ABC company's ordinary shares are expected to pay $3 per share in dividends in 4 years...

ABC company's ordinary shares are expected to pay $3 per share in dividends in 4 years and after which the dividends are expected to grow at 2% annually forever. Company ABC's shares have a beta of 1.75. The long-term return of ASX200 is 9% and the return of T-bonds is 4%

(a) What is the expected return of ABC's shares according to the CAPM?

(b) What is the implied price per share?

(c) If the shares are selling for $25/share, should you make the investment?

Solutions

Expert Solution

Given about ABC company's stock,

ABC company's ordinary shares are expected to pay $3 per share in dividends in 4 years

So, D4 = $3

and company will not pay any dividend before it.

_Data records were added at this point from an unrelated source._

-- ==== Sys2Proof/Machine/Sensors.lean ====
section
/-! DEFINITION. Sensor ports and count windows (11): wire words, settings, I3C, window commands and boundaries, camera
supply. -/

namespace Sys2Proof.Machine

/-! ### Owner and supply (R231, R243, R244, R520) -/

/-- A port leaves its owner: no mapping, an empty FIFO, staged work ABORTED_BY_TENANT (R231, R244). -/
def portClear (p : Nat) (s : State) : State :=
  let x := s.port p
  let s := match x.staged with | some l => finish l.flight replaced 0 s | none => s
  let s := match x.nextMap with | some (f, _, _) => finish f replaced 0 s | none => s
  s.updPort p (fun x => { x with map := none, nextMap := none, staged := none, fifo := [], above := none })

/-- A write of ESP_OWNER by the PF: a tenant without keys gets 4,096, or the write is ignored (R231). -/
def ownerWrite (p v : Nat) (s : State) : State :=
  let old := s.rdN (Reg.ESP_OWNER p)
  let before := portOwner s p
  let refused := s.setBit (Reg.ESP_STATUS p) 3 true
  let set := fun (s : State) =>
    let s := (notePst s (Reg.ESP_OWNER p) (s.rd (Reg.ESP_OWNER p))).putN (Reg.ESP_OWNER p) v
    let s := portClear p s
    match before with | some b => dropKeys b s | none => s
  if v = old then s
  else if v = 0 then set s
  else match s.slotOf v with
    | none => refused
    | some slot =>
      if keyLog s slot ≠ 0 then set s
      else match freeKeys s 12 with
        | some b => set (setKeys slot b 12 s)
        | none => refused

/-- ESP_OWNER_WRITE (R231). -/
def execEspOwnerWrite (port : Nat) (value : BitVec 16) (s : State) : Out := onUnit (decide (port < 2)) (ownerWrite port value.toNat s)

/-- The camera supply is on only while enabled, present and not tripped (R520). -/
def camSupply (p : Nat) (s : State) : State :=
  s.setBit (Reg.ESP_STATUS p) 0 (s.bit (Reg.ESP_CTRL p) 0 && s.bit Reg.LDG_STRAP (8 + p) && !(s.port p).tripped)

/-- ESP_OVERCURRENT_TRIP (R243). -/
def execEspOvercurrentTrip (port : Nat) (s : State) : Out :=
  onUnit (decide (port < 2))
    (if s.bit (Reg.ESP_STATUS port) 0 then
      camSupply port ((s.updPort port (fun x => { x with tripped := true })).setBit (Reg.ESP_STATUS port) 1 true)
    else s)

/-- CAM_PRESENCE_CHANGE (R520). -/
def execCamPresenceChange (port : Nat) (present : Bool) (s : State) : Out :=
  onUnit (decide (port < 2)) (camSupply port (s.setBit Reg.LDG_STRAP (8 + port) present))

/-! ### Wire words (R232 to R235) -/

/-- The receiver is locked. -/
def portLocked (s : State) (p : Nat) : Bool := s.bit (Reg.ESP_STATUS p) 2

/-- Lock is lost, counted (R233). -/
def loseLock (p : Nat) (s : State) : State :=
  let s := s.updPort p (fun x => { x with syncRun := 0 })
  if portLocked s p then (s.setBit (Reg.ESP_STATUS p) 2 false).bump (Reg.ESP_ALIGN_ERR p) else s

/-- A word that is not SYNC: nothing while the receiver is off; while unlocked it is discarded. -/
def onWord (p : Nat) (body : State → State) (s : State) : Out :=
  onUnit (decide (p < 2)) (
    if !s.bit (Reg.ESP_CTRL p) 1 then s
    else
      let s := s.bump (Reg.ESP_WORDS p)
      if portLocked s p then body s else s.updPort p (fun x => { x with syncRun := 0 }))

/-- A SYNC word (R233): 16 in a row lock; one out of alignment loses lock. Relocking makes a marker due. -/
def syncWord (p : Nat) (aligned : Bool) (s : State) : State :=
  if !s.bit (Reg.ESP_CTRL p) 1 then s
  else
    let s := s.bump (Reg.ESP_WORDS p)
    if portLocked s p then (if aligned then s else loseLock p s)
    else
      let n := (s.port p).syncRun + 1
      if n < 16 then s.updPort p (fun x => { x with syncRun := n })
      else
        let s := s.updPort p (fun x => { x with
          syncRun := 0, everLocked := true, above := if x.everLocked && x.above.isNone then some (s.tb, 0) else x.above })
        putMarker p (s.setBit (Reg.ESP_STATUS p) 2 true)

/-- ESP_SYNC_WORD (R233). -/
def execEspSyncWord (port : Nat) (aligned : Bool) (s : State) : Out := onUnit (decide (port < 2)) (syncWord port aligned s)

/-- ESP_IDLE_WORD (R233). -/
def execEspIdleWord (port : Nat) (s : State) : Out := onWord port id s

/-- ESP_EXT_WORD (R233). -/
def execEspExtWord (port : Nat) (s : State) : Out := onWord port (fun s => s.bump (Reg.ESP_EXT_WORDS port)) s

/-- ESP_CLOCK_LOSS (R233). -/
def execEspClockLoss (port : Nat) (s : State) : Out := onUnit (decide (port < 2)) (loseLock port s)

/-- A PIXEL word of a locked port (R234, R235): the words of a port without owner or mapping are discarded; a full FIFO,
a settings gap, the region and the polarity drop, each counted. -/
def pixelWord (p w : Nat) (s : State) : State :=
  let s := putMarker p (s.bump (Reg.ESP_PIX p))
  let x := s.port p
  match portOwner s p, x.map with
  | some slot, some m =>
    if portDepth ≤ x.fifo.length then dropWord p s
    else if x.settling then s.bump (Reg.ESP_SETTLE_DROP p)
    else match mapPixel m w with
      | .error .roi => s.bump (Reg.ESP_ROI_DROP p)
      | .error .pol => s.bump (Reg.ESP_POL_DROP p)
      | .ok (key, pay) =>
        let e : Ev := { word := evWord key pay 0 false true, ts := some (BitVec.ofNat 32 s.tb), slot := slot }
        s.updPort p (fun x => { x with fifo := x.fifo ++ [e] })
  | _, _ => s

/-- ESP_PIXEL_WORD (R235); `bits` is word bits 29 to 0. -/
def execEspPixelWord (port : Nat) (value : BitVec 30) (s : State) : Out := onWord port (pixelWord port value.toNat) s

/-- A TIME_HIGH word (R234). -/
def timeWord (p v : Nat) (s : State) : State :=
  let s := if v < s.rdN (Reg.ESP_SENSOR_TIME p) then s.bump (Reg.ESP_TIME_BACK p) else s
  (s.putN (Reg.ESP_SENSOR_TIME p) v).putN (Reg.ESP_SENSOR_TB p) s.tb

/-- ESP_TIME_HIGH_WORD (R234). -/
def execEspTimeHighWord (port : Nat) (value : BitVec 30) (s : State) : Out := onWord port (timeWord port value.toNat) s

/-- ESP_STATUS_WORD (R234). -/
def execEspStatusWord (port : Nat) (value : BitVec 30) (s : State) : Out :=
  onWord port (fun s =>
    let s := s.putN (Reg.ESP_SENSOR_STATUS port) value.toNat
    if value.getLsbD 29 then s.setBit (Reg.ESP_STATUS port) 4 true else s) s

/-- ESP_OVERRUN_MARKER (R237). -/
def execEspOverrunMarker (port : Nat) (s : State) : Out := onUnit (decide (port < 2)) (putMarker port s)

/-! ### ESP_MAP and ESP_I3C (R236, R242) -/

/-- The port is the tenant's. -/
def holdsPort (s : State) (slot p : Nat) : Bool := portOwner s p == some slot
/-- The group is the tenant's. -/
def holdsGroup (s : State) (slot g : Nat) : Bool := match mget s.groups g with | some x => x.slot == slot | none => false

/-- ESP_MAP: staged for its governing group's boundary, in place of one not yet applied. -/
def bodyEspMap (id : Nat) (r : CmdRec) (s : State) : State :=
  let slot := slotOfFlight s id
  let a := r.w18.toNat
  let p := bits a 0 1
  let m : PixMap := {
    sx := bits a 4 4, sy := bits a 8 4, pol := bits a 12 2, group := bits a 16 6, base := bits a 32 20,
    x0 := bits r.w20.toNat 0 14, x1 := bits r.w20.toNat 16 14, y0 := bits r.w20.toNat 32 14, y1 := bits r.w20.toNat 48 14,
    marker := bits r.w28.toNat 0 20, settle := bits r.w28.toNat 32 16 }
  if !holdsPort s slot p || !holdsGroup s slot m.group then finish id evDenied 0 s
  else if m.x1 < m.x0 ∨ m.y1 < m.y0 ∨ 13 < m.sx ∨ 13 < m.sy ∨ 10000 < m.settle then finish id evPolicy 0 s
  else if !ownsKeys s slot m.base (m.top - m.base + 1) || !ownsKeys s slot m.marker 1 then finish id evPolicy 0 s
  else
    let s := match (s.port p).nextMap with | some (f, _, _) => finish f replaced 0 s | none => s
    s.updPort p (fun x => { x with nextMap := some (id, s.tb, m) })

/-- ESP_MAP (R242). -/
def execEspMap (slot q : Nat) (rec : CmdRec) (s : State) : Out :=
  onUnit (decide (slot < 1024) && decide (q < 16)) (ringCmd 0x38 slot q rec bodyEspMap s)

/-- ESP_I3C: the list is read from its object. -/
def bodyEspI3c (id : Nat) (r : CmdRec) (s : State) : State :=
  let p := bits r.w18.toNat 0 1
  let n := bits r.w18.toNat 8 7
  if n = 0 ∨ 64 < n then finish id evPolicy 0 s
  else withObj id r.w08 false 0 (8 * n) (fun o s =>
    if !holdsPort s (slotOfFlight s id) p then finish id evDenied 0 s
    else
      let s := s.updFlight id (fun f => { f with args := [o.slot, o.idx, p, n, b2n (r.w18.getLsbD 1)] })
      accessReady id (promoteFor id o.slot o.idx (mustPromote o.obj 0 (8 * n) false) s)) s

/-- ESP_I3C (R236). -/
def execEspI3c (slot q : Nat) (rec : CmdRec) (s : State) : Out :=
  onUnit (decide (slot < 1024) && decide (q < 16)) (ringCmd 0x39 slot q rec bodyEspI3c s)

/-- I3C_NACK_RETRY (R236): 1 ms after the first attempt the list fails at this entry, else it is tried again. -/
def i3cNack (p : Nat) (s : State) : State :=
  match (s.port p).run with
  | none => s
  | some l =>
    if l.since + 1000 ≤ s.tb then closeList p l ⟨0x44, 6, 1⟩ 0 (s.setFld (Reg.ESP_I3C_STATUS p) 1 6 l.idx)
    else s.emit (.i3c p (l.entries[l.idx]?.getD 0))

/-- I3C_NACK_RETRY (R236). -/
def execI3cNackRetry (port : Nat) (s : State) : Out := onUnit (decide (port < 2)) (i3cNack port s)

/-- I3C_TRANSFER_DONE (R236): a private read's bytes are gathered for RESULT. -/
def i3cDone (p : Nat) (data : Word) (s : State) : State :=
  match (s.port p).run with
  | none => s
  | some l =>
    let e := (l.entries[l.idx]?.getD 0).toNat
    let got := if bits e 0 4 = 1 then (leBytes data.toNat (bits e 24 3)).map (·.toNat) else []
    let l := { l with idx := l.idx + 1, data := l.data ++ got, since := s.tb }
    if l.idx < l.entries.length then
      (s.updPort p (fun x => { x with run := some l })).emit (.i3c p (l.entries[l.idx]?.getD 0))
    else
      let result := if l.immediate && !l.data.isEmpty then (l.data.take 8).foldr (fun b n => b + 256 * n) 0 else l.epoch
      closeList p l ⟨0, 0, 0⟩ result s

/-- I3C_TRANSFER_DONE (R236). -/
def execI3cTransferDone (port : Nat) (data : Word) (s : State) : Out := onUnit (decide (port < 2)) (i3cDone port data s)

/-- ESP_SETTLE_END (R236). -/
def execEspSettleEnd (port : Nat) (s : State) : Out :=
  onUnit (decide (port < 2)) (match (s.port port).settleEnd with
    | some t => if t ≤ s.tb then s.updPort port (fun x => { x with settling := false, settleEnd := none }) else s
    | none => s)

/-- ESP_IBI (R236). -/
def execEspIbi (port : Nat) (payload : Word) (s : State) : Out :=
  onUnit (decide (port < 2)) (s.putN (Reg.ESP_IBI port) payload.toNat)

/-- ESP_HOT_JOIN: answered with ENTDAA, broadcast CCC 0x07 (R236). -/
def execEspHotJoin (port : Nat) (s : State) : Out := onUnit (decide (port < 2)) (s.emit (.i3c port 0x70002))

/-! ### Windows (R238 to R242) -/

/-- Two runs of taps meet. -/
def GroupCfg.meets (a b : GroupCfg) : Bool := decide (a.first < b.first + b.count) && decide (b.first < a.first + a.count)

/-- A tap of the run is bound to another group. -/
def tapsTaken (s : State) (g : Nat) (c : GroupCfg) : Bool :=
  s.groups.any (fun x => x.1 != g && (x.2.cfg.meets c || (match x.2.next with | some (some d) => d.meets c | _ => false)))

/-- WIN_CFG: a group that runs takes the change at its next boundary (R239). -/
def bodyWinCfg (id : Nat) (r : CmdRec) (s : State) : State :=
  let slot := slotOfFlight s id
  let g := bits r.w18.toNat 0 6
  let c : GroupCfg := ⟨bits r.w18.toNat 32 12, bits r.w18.toNat 48 13, bits r.w20.toNat 0 24, bits r.w20.toNat 32 24, bits r.w28.toNat 0 10⟩
  let done := finish id ⟨0, 0, 0⟩ 0
  match mget s.groups g, r.w18.getLsbD 6 with
  | none, true => finish id evDenied 0 s
  | some x, true => if x.slot ≠ slot then finish id evDenied 0 s else done (s.updGroup g (fun x => { x with next := some none }))
  | x, false =>
    if (match x with | some x => x.slot != slot | none => false) then finish id evDenied 0 s
    else if 4096 < c.first + c.count then finish id ⟨0x20, 6, c.first + c.count - 4096⟩ 0 s
    else if c.period < 10 ∨ 10000000 < c.period ∨ c.period ≤ c.phase ∨ min 1000 (c.period / 2) < c.late then finish id evPolicy 0 s
    else if tapsTaken s g c then finish id evPolicy 0 s
    else match x with
      | some _ => done (s.updGroup g (fun x => { x with next := some (some c) }))
      | none => done { s with groups := mput s.groups g { slot := slot, cfg := c, cur := newBank c (lastBoundary c s.tb) (settlingFor s slot) } }

/-- WIN_CFG (R239). -/
def execWinCfg (slot q : Nat) (rec : CmdRec) (s : State) : Out :=
  onUnit (decide (slot < 1024) && decide (q < 16)) (ringCmd 0x3A slot q rec bodyWinCfg s)

/-- WIN_RING (R241): the indices start again at 0. -/
def bodyWinRing (id : Nat) (r : CmdRec) (s : State) : State :=
  let slot := slotOfFlight s id
  let log := bits r.w20.toNat 0 5
  if log < 6 ∨ 16 < log then finish id evPolicy 0 s
  else
    let s := s.updTen slot (fun t => { t with winRing := some ({ base := r.w10.toNat, wb := r.w18.toNat, log := log, vec := bits r.w20.toNat 8 6 } : EvRing) })
    finish id ⟨0, 0, 0⟩ 0 ((s.twPut slot Reg.TW_WIN_HEAD 0).twPut slot Reg.TW_WIN_TAIL 0)

/-- WIN_RING (R241). -/
def execWinRing (slot q : Nat) (rec : CmdRec) (s : State) : Out :=
  onUnit (decide (slot < 1024) && decide (q < 16)) (ringCmd 0x3B slot q rec bodyWinRing s)

/-- WINDOW_BOUNDARY (R238, R239). -/
def execWindowBoundary (group : Nat) (s : State) : Out := onUnit (decide (group < 64)) (groupBoundary group s)

/-- WINDOW_FINALISE (R238, R241). -/
def execWindowFinalise (group : Nat) (s : State) : Out :=
  onUnit (decide (group < 64)) (match (mget s.groups group).bind (fun x => x.closing) with
    | some b => if b.start + b.len + b.cfg.late ≤ s.tb then finalise group s else s
    | none => s)

end Sys2Proof.Machine
end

expected growth rate thereafter g = 2%

Company's stock Beta = 1.75

return of T-bonds = Risk free rate Rf = 4%

long-term return of ASX200 = Expected return on market Rm = 9%

a). Using CAPM, expected return on a stock = Rf + Beta*(Rm - Rf)

=> expected return of ABC's shares Ke = 4 + 1.75*(9 - 4) = 12.75%

b). Share price at year 3 using constant dividend growth rate is

P3 = D4/(Ke - g) = 3/(0.1275 - 0.02) = $27.91

So, stock price today is PV of P3 discounted at Ke

=> P0 = P3/(1+Ke)^3 = 27.91/(1.1275^3) = $19.47

So, implied price per share is $19.47

c), If stock is selling for $25 per share, then it is overpriced in the current market. Since intrinsic value is less than original stock price, stock price is expected to go down. So, this investment should not be made.